──────── INFORMATION SUPPLIED ────────

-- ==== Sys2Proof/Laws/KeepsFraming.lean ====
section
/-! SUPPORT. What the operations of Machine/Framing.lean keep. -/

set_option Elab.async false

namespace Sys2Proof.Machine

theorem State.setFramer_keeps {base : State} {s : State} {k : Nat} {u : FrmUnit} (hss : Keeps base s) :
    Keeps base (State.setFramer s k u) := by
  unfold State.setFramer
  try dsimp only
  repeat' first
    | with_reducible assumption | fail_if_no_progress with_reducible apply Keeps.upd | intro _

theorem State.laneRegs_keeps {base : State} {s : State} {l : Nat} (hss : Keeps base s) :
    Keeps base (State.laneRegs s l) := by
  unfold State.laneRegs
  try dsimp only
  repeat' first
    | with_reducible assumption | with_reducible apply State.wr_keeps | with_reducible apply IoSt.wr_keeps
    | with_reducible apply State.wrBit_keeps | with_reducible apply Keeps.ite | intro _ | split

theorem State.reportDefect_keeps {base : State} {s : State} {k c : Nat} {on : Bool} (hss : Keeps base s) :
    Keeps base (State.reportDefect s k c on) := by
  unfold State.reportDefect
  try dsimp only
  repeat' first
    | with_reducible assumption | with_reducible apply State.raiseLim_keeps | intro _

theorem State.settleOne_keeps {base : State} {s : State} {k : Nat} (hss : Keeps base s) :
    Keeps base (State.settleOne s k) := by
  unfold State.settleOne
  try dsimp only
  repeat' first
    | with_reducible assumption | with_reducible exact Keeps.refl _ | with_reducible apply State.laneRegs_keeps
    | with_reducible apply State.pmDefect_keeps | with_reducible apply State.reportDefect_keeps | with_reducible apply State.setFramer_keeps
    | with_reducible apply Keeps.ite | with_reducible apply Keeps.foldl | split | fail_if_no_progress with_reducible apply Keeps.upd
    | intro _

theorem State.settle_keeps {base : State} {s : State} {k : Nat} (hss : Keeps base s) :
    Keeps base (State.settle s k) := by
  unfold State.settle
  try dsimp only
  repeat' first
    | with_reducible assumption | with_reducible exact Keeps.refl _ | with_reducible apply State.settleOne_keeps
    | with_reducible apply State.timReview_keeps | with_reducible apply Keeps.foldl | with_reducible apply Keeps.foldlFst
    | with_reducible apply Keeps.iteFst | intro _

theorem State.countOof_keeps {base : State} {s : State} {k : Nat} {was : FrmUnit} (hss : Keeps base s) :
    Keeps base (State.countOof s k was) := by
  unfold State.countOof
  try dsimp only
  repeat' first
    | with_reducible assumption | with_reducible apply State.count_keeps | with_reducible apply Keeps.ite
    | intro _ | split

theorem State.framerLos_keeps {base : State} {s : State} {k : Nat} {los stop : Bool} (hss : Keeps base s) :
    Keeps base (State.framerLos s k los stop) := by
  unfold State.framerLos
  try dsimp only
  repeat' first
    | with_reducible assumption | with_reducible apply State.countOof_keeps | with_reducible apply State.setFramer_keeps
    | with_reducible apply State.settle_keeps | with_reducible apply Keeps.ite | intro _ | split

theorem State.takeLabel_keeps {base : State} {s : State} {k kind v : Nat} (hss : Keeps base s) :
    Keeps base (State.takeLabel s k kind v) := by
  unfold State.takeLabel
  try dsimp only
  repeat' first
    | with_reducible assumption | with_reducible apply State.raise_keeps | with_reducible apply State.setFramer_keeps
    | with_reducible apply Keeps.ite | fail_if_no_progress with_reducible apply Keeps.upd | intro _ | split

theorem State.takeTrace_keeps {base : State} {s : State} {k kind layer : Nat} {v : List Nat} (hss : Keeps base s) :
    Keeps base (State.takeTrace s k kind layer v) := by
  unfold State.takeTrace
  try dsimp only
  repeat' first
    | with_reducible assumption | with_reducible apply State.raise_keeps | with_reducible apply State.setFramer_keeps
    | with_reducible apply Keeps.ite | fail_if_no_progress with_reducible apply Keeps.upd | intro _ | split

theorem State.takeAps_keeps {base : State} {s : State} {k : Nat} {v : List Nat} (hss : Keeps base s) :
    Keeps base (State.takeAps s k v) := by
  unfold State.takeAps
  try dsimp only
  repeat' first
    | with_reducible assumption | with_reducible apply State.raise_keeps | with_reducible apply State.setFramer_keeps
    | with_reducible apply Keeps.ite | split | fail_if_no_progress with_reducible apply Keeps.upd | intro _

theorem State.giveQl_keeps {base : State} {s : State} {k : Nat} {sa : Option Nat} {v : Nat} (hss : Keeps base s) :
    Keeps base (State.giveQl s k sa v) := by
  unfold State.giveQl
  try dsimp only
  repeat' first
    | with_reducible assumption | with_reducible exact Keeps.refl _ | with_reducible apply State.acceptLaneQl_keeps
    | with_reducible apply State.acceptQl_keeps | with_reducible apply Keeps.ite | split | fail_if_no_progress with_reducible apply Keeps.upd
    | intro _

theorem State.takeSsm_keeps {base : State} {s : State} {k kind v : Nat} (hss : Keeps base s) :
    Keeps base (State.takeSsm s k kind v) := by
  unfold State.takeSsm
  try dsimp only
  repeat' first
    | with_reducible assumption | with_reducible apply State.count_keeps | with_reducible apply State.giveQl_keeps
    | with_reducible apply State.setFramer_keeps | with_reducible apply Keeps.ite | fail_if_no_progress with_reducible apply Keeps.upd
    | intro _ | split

────────

For each line above that includes the word "unfold", make a copy of that line.

TASK SOLUTION —
  unfold State.setFramer
  unfold State.laneRegs
  unfold State.reportDefect
  unfold State.settleOne
  unfold State.settle
  unfold State.countOof
  unfold State.framerLos
  unfold State.takeLabel
  unfold State.takeTrace
  unfold State.takeAps
  unfold State.giveQl
  unfold State.takeSsm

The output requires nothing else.